DPC is claiming that PALECO violated its existing supply agreement with the cooperative by failing to dispatch its power supply according to the offtake agreement they signed in 2012.
DPC claims that PALECO has been under-dispatching its generated power since 2018 since the cooperative entered into a new supply agreement with Delta P. After that new PSA was signed, PALECO apparently revised its power generation dispatch schedule to accommodate Delta P, at the objection of DPC.
The complaint is up for adjudication by the Energy Regulatory Commission. It is set to hold a pre-trial conference on the DPC complaint in November. Meanwhile, DPC is demanding penalty charges from PALECO in the amount of P162.3 million. If PALECO loses this case, such penalty charges promise to exact heavily on its financial position.
It would seem that this dispute between PALECO and DPC emerged when PALECO, anticipating growth in power demand, opened a Swiss challenge to the offer of Delta P for a new 25 MW contract after its previous contract had expired.
These are the essential underpinnings of the case. It is worth noting however that its escalation occurred at a time when PALECO was already under the de facto caretakership of the National Electrification Administration (NEA), following its takeover of the general manager position of the cooperative in late 2018.
PALECO had been criticized in the past for its apparent accommodation of DPC as the latter struggled through the years since signing its PSA to put up a 15-MW coal-fired power generation facility. Ironically, it is now DPC that is hard balling PALECO over its management decisions.
Another irony to the sad narrative of PALECO is the pressure it is receiving from both the provincial and city governments, which seems to be leaning towards the demise of the cooperative itself. The provincial government had been lobbying Congress for the granting of a new distribution franchise in Palawan to a company called MORE Power Corporation.

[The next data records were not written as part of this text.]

/-- The walk performs a store to the core's own windows at once: exactly its bytes change, no register does. A scalar or mask
store leaves its value (R68, R91, R93, R120); STL, a posted CADD and a posted far atomic leave the value of their operation on
the doubleword that was there (R129, R143, R148, R149). A vector store whose elements all lie there takes the one fault that is
first in R94's order, and among those the lowest element's, or leaves the values of all its elements, of two that overlap the higher
one's; one with an element elsewhere is presented: at its targets' answer it takes the one fault in the same way, passes its first
step while a lock delays it, and else has every element accepted in order, each in the store buffer where none is performed at once
(R174). -/
def Obligations.StoresPerform : Prop :=
  (∀ (s : State) (tid : Nat) (t : Thread) (i : Instr) (e : Entry) (va size val loc : Nat) (op : StoreOp) (new : Nat → Nat → Nat),
    (op = .write ∧ (new = fun _ v => v) ∧
        ((∃ b a imm mark, ScalarStore i b a imm mark size) ∨ (∃ ms a mark, i = .mstm ms a mark ∧ size = 4))) ∨
      (PostedOp i op new ∧ size = 8 ∧ e.op 0 = w64 va ∧ va < 2 ^ 64) →
    Walking s tid t i e → e.Plain → e.stores = [⟨va, size, val, op⟩] → e.phase = .fresh → val < 2 ^ (8 * size) →
    s.ownWindow t.accessor va size = some (.ok loc) → s.tileTrap va loc = none → (op ≠ .write → s.bad loc 8 = false) →
    s.Settled tid → t.appends = [] → MemoryCanonical s →
    ∃ s' t', exec i s = .next s' ∧ s'.read loc size = new (s.read loc size) val ∧
      (∀ a, a < loc ∨ loc + size ≤ a → s'.byteAt a = s.byteAt a) ∧ s'.thr tid = some t' ∧ t'.x = t.x ∧ t'.v = t.v ∧
      t'.m = t.m ∧ t'.vflags = t.vflags ∧ t'.block = t.block.tail) ∧
  (∀ (s : State) (tid : Nat) (t : Thread) (i : Instr) (e : Entry),
    (∃ ty v xs ks m mark addr, VectorStore t i ty v xs ks m mark addr) → Walking s tid t i e → e.Plain → e.phase = .fresh →
    (∀ x ∈ e.stores, x.op = .write) →
    ((∃ x ∈ e.stores, s.placeOwn t x = none) →
      exec i s = .next (s.setHead tid { e with phase := .presented (s.presentation t e) })) ∧
    ((∀ x ∈ e.stores, s.placeOwn t x ≠ none) → (∃ x ∈ e.stores, ∃ y, s.placeOwn t x = some (.error y)) →
      ∃ (k : Nat) (x : StoreElem) (y : Trap), e.stores[k]? = some x ∧ s.placeOwn t x = some (.error y) ∧
        (∀ (j : Nat) (x' : StoreElem) (z : Trap), e.stores[j]? = some x' → s.placeOwn t x' = some (.error z) →
          y.rank < z.rank ∨ y.rank = z.rank ∧ k ≤ j) ∧
        exec i s = .next (s.takeTrap tid y e.pc false)) ∧
    (∀ locs : List Nat, e.stores.map (s.placeOwn t) = locs.map (fun loc => some (.ok loc)) → s.Settled tid → MemoryCanonical s →
      ∃ s' t', exec i s = .next s' ∧
        (∀ a, (s'.byteAt a).toNat = (e.stores.zip locs).foldl (fun b r =>
          if r.2 ≤ a ∧ a < r.2 + r.1.size then r.1.val / 2 ^ (8 * (a - r.2)) % 256 else b) (s.byteAt a).toNat) ∧
        s'.thr tid = some t' ∧ t'.x = t.x ∧ t'.v = t.v ∧ t'.m = t.m ∧ t'.vflags = t.vflags ∧ t'.block = t.block.tail)) ∧
  (∀ (s : State) (v sl tid : Nat) (t : Thread) (e : Entry) (p : Presented) (rest : List Entry),
    s.inSlot v sl = some (tid, t) → s.thr tid = some t → t.run = .block → t.walking = true → t.block = e :: rest →
    e.phase = .presented p → e.Plain → e.stores ≠ [] →
    (∃ ty w xs ks m mark addr, VectorStore t e.ins ty w xs ks m mark addr) → (p.checked = true ∨ s.pt < p.since + 200000) →
    let rs := s.placePinned t e
    ((∃ x y, (x, .error y) ∈ rs) →
      ∃ (k : Nat) (x : StoreElem) (y : Trap), rs[k]? = some (x, .error y) ∧
        (∀ (j : Nat) (x' : StoreElem) (z : Trap), rs[j]? = some (x', .error z) → y.rank < z.rank ∨ y.rank = z.rank ∧ k ≤ j) ∧
        exec (.storeAcceptance v sl) s = .next (s.takeTrap tid y e.pc false)) ∧
    (∀ l : List (StoreElem × Nat), rs = l.map (fun r => (r.1, .ok r.2)) →
      (p.checked = false → (∃ r ∈ l, s.locked r.2 r.1.size = true) →
        exec (.storeAcceptance v sl) s = .next (s.setHead tid
          { e with phase := .presented { p with checked := true, pins := l.map fun r => some r.2 } })) ∧
      ((∀ r ∈ l, s.locked r.2 r.1.size = false ∧ s.isMoving r.2 = false ∧ t.atOnce r.2 = false) →
        s.egressOk t.ctx (egressBytes l) = true → s.detGate t.ctx t.detKey = true →
        ∃ s' t', exec (.storeAcceptance v sl) s = .next s' ∧ s'.thr tid = some t' ∧ t'.block = rest ∧ t'.x = t.x ∧
          s'.storeBuf.map (fun q => (q.tid, q.loc, q.size, q.val, q.op)) =
            s.storeBuf.map (fun q => (q.tid, q.loc, q.size, q.val, q.op)) ++
              l.map (fun r => (tid, r.2, r.1.size, r.1.val, r.1.op)) ∧ SameMemory s s')))

/-- LDA reads its doubleword at the home, behind the thread's own posted atomics to it and with its held stores forwarded, acquires,
and commits it in rd (R119, R125, R129). A far atomic with a destination, once its release can be made, releases, reads the
doubleword at its home, leaves the value of its operation there, acquires and gives the old value (R148, R149). ACAS writes its new
value where the doubleword equals the compare value and nothing where it does not (R151). CADD with a destination adds without
overflow, or saturates the counter and traps with cause 20 and its address (R143, R144). It states completion of LDA, CADD, AADD,
AAND, AOR, AXOR, AMIN, AMAX, AMINU, AMAXU, ASWAP, ACAS.v and ACAS.s. -/
def Obligations.AtomicsPerform : Prop :=
  ∀ (s : State) (tid : Nat) (t : Thread) (e : Entry) (loc : Nat),
    (∀ (sc : Scope) (rd a : Reg) (mark : Bool), Walking s tid t (.lda sc rd a mark) e →
      Reaches s tid t e (e.op 0).toNat 8 .read 0 loc → s.canFlush tid = true →
      let s0 := s.touchTlb t (e.op 0).toNat .read
      let s1 := if s.postedAhead tid loc 8 then s0.release tid else s0
      s1.bad loc 8 = false →
      exec (.lda sc rd a mark) s = .next ((s1.acquireAt tid t sc loc).finishX tid e rd
        (w64 (forwardRead (s1.heldStores tid t []) (fun x => s1.homeRead x 1) loc 8)))) ∧
    (Reaches s tid t e (e.op 0).toNat 8 .rw 2 loc → s.canRelease tid t = true →
      let s1 := (s.touchTlb t (e.op 0).toNat .rw).release tid
      let old := s1.read loc 8
      let acquired := fun (i : Instr) => s1.acquireAt tid t ((relScope i).getD .s) loc
      s1.bad loc 8 = false →
      (∀ (i : Instr) (op : Nat) (rd a b : Reg) (mark : Bool), FarAtomic i op rd a b mark → rd ≠ 0 → Walking s tid t i e →
        s.skipsRelease tid t i = false →
        exec i s = .next (((acquired i).atomicWrite s1 tid t i loc (atomicResult op (w64 old) (e.op 1)).toNat).finishX tid e rd
          (w64 old))) ∧
      (∀ (i : Instr) (rd a b c : Reg) (mark : Bool), (i = .acasV rd a b c mark ∨ i = .acasS rd a b c mark) →
        Walking s tid t i e → s.skipsRelease tid t i = false →
        let s2 := if rd = 0 then s1.dropLine [t.vcore] loc else acquired i
        let s3 := if w64 old = e.op 1 then s2.atomicWrite s1 tid t i loc (e.op 2).toNat else s2
        exec i s = .next (if rd = 0 then s3.finish tid e [] else s3.finishX tid e rd (w64 old))) ∧
      (∀ (sc : Scope) (rd a b : Reg) (mark : Bool), let i := Instr.cadd sc rd a b mark
        rd ≠ 0 → Walking s tid t i e →
        let sum := old + (e.op 1).toNat
        (sum < 2 ^ 64 → s.skipsRelease tid t i = false →
          exec i s = .next (((acquired i).atomicWrite s1 tid t i loc sum).finishX tid e rd (w64 old))) ∧
        (2 ^ 64 ≤ sum → exec i s =
          .next (((s1.dropLine [t.vcore] loc).atomicWrite s1 tid t i loc (2 ^ 64 - 1)).takeTrap tid ⟨20, 0, e.op 0⟩ e.pc false))))

/-- The effective deadline E of an instruction with a deadline operand, computed at its issue time Ti from D and the ceiling wc
(R104): Ti for D = 0, Ti plus D[62:0] where D[63] is 1, D where it is 0; at most Ti + wc, and Ti where that is D at or before Ti;
the ceiling set it where D is not 0 and the unclamped E lies past Ti + wc. D = 0xFFFF_FFFF_FFFF_FFFF selects the ceiling, and
supervisor mode uses its own wceil in the same way. -/
def Obligations.EffectiveDeadline : Prop :=
  ∀ (s : State) (t : Thread) (k : WaitKind) (rd : Reg) (d : Word),
    let ti := s.pt
    let wc := if t.light then s.ctxCeil t.ctx else t.wceil.toNat
    let w := s.newWait t k rd d
    let raw := if d = 0 then ti else if d.getLsbD 63 then ti + d.toNat % 2 ^ 63 else d.toNat
    (ti ≤ raw → w.deadline = min raw (ti + wc)) ∧ (raw ≤ ti → w.deadline = ti) ∧ (wc = 0 → w.deadline = ti) ∧
    (w.poll = true ↔ d = 0) ∧ (w.ceil = true ↔ w.deadline = ti + wc ∧ d ≠ 0 ∧ ti + wc < raw) ∧
    (d = 0xFFFFFFFFFFFFFFFF → wc < 2 ^ 63 - 1 → w.deadline = ti + wc ∧ w.ceil = true)

/-- CWAIT ends OK with the counter's value where it is at its target, LWAIT with the word's value where it differs from the
compare value; where not, both end TIMEOUT at once if E is not after now, with the counter's value or the compare value, and
else park (R104, R105, R145, R152). The thread's own stores to the doubleword come first (R119). It states completion of CWAIT and
LWAIT. -/
def Obligations.MemoryWaits : Prop :=
  ∀ (s : State) (tid : Nat) (t : Thread) (e : Entry) (rd a b c : Reg) (mark : Bool) (loc : Nat) (word : Bool),
    let i : Instr := if word then .lwait rd a b c mark else .cwait rd a b c mark
    let s1 := ((s.touchTlb t (e.op 0).toNat .read).caughtUp tid loc 8).askWait tid t loc 8
    let kind : WaitKind := if word then .word loc (e.op 0) (e.op 1) else .counter loc (e.op 0) (e.op 1)
    let w := s1.begunWait t e kind rd (e.op 2)
    let val := s1.read loc 8
    Walking s tid t i e → Reaches s tid t e (e.op 0).toNat 8 .read 0 loc → s.canFlush tid = true → s1.bad loc 8 = false →
    let holds := s1.unsent tid loc = false ∧ s1.pt ≤ w.deadline ∧ if word then val ≠ (e.op 1).toNat else (e.op 1).toNat ≤ val
    (holds → exec i s = .next (s1.endWait tid e w (s1.success t 0 (w64 val)))) ∧
    (¬holds → w.deadline ≤ s1.pt →
      exec i s = .next (s1.endWait tid e w (s1.timeout t w (if word then e.op 1 else w64 val)))) ∧
    (¬holds → s1.pt < w.deadline → exec i s = .next (s1.parkWait tid w))

/-- MONA arms a Free entry on its line and gives OK with the entry's number; with no entry Free it gives REFUSED, detail 1; MCLR
frees the entry of its line (R154, R156). MWAIT with no armed entry gives REFUSED; with an entry written, or another reason to
end, it ends and its entries are quiet again; else it is a TIMEOUT at once where E is not after now, and parks until E where it is
(R105, R155). It states completion of MONA, MCLR and MWAIT. -/
def Obligations.MonitorsWatch : Prop :=
  ∀ (s : State) (tid : Nat) (t : Thread) (e : Entry) (rd a : Reg) (mark : Bool),
    (∀ (loc n : Nat), let va := (e.op 0).toNat / 64 * 64
      s.monaPlace t va = .ok (some loc) → s.canFlush tid = true →
      (Walking s tid t (.mona rd a mark) e → (t.mon.findIdx? fun (m : MonSt) => m.line == some (lineOf loc)) = none →
        let s1 := s.touchTlb t va .read
        ((t.mon.findIdx? fun (m : MonSt) => m == .free) = some n →
          exec (.mona rd a mark) s =
            .next (((s1.caughtUp tid (lineOf loc * 64) 64).arm tid t n loc va).finishX tid e rd (status 0 0 n))) ∧
        ((t.mon.findIdx? fun (m : MonSt) => m == .free) = none →
          exec (.mona rd a mark) s = .next (s1.finishX tid e rd (status 11 1 0)))) ∧
      (Walking s tid t (.mclr a mark) e →
        exec (.mclr a mark) s = .next ((s.updThr tid fun t => { t with
          mon := t.mon.map fun (m : MonSt) => if m.line == some (lineOf loc) then .free else m }).finish tid e []))) ∧
    (Walking s tid t (.mwait rd a mark) e →
      let w := s.newWait t .monitor rd (e.op 0)
      ((∀ m ∈ t.mon, m = .free) → exec (.mwait rd a mark) s = .next (s.endWait tid e w ⟨s.pt, 11, 0, 0, 0⟩)) ∧
      ((∃ m ∈ t.mon, m ≠ .free) → t.monMet = true →
        exec (.mwait rd a mark) s = .next (s.endMonitor tid t e w (s.monVerdict t))) ∧
      ((∃ m ∈ t.mon, m ≠ .free) → t.monMet = false → w.deadline ≤ s.pt →
        exec (.mwait rd a mark) s = .next (s.endWait tid e w (s.timeout t w 0))) ∧
      ((∃ m ∈ t.mon, m ≠ .free) → t.monMet = false → s.pt < w.deadline →
        exec (.mwait rd a mark) s = .next (s.parkWait tid w)))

Last week, the City Council passed a strange resolution asking its own city government to “open” a new distribution franchise that will compete with PALECO. The suggestion is patently legally benign, as it is only Congress that can grant a franchise. But the City Council’s action amplified the noise against the embattled PALECO which is receiving the brunt of criticisms from its own member-consumers for every power-tripping incident that occurs.
It may be high time for PALECO to bare its truthful situation to its member-consumers, including the local government units with their specific agenda. If the cooperative tanks either due to financial losses or sheer political pressures, it is the member-consumers that will be affected first and foremost.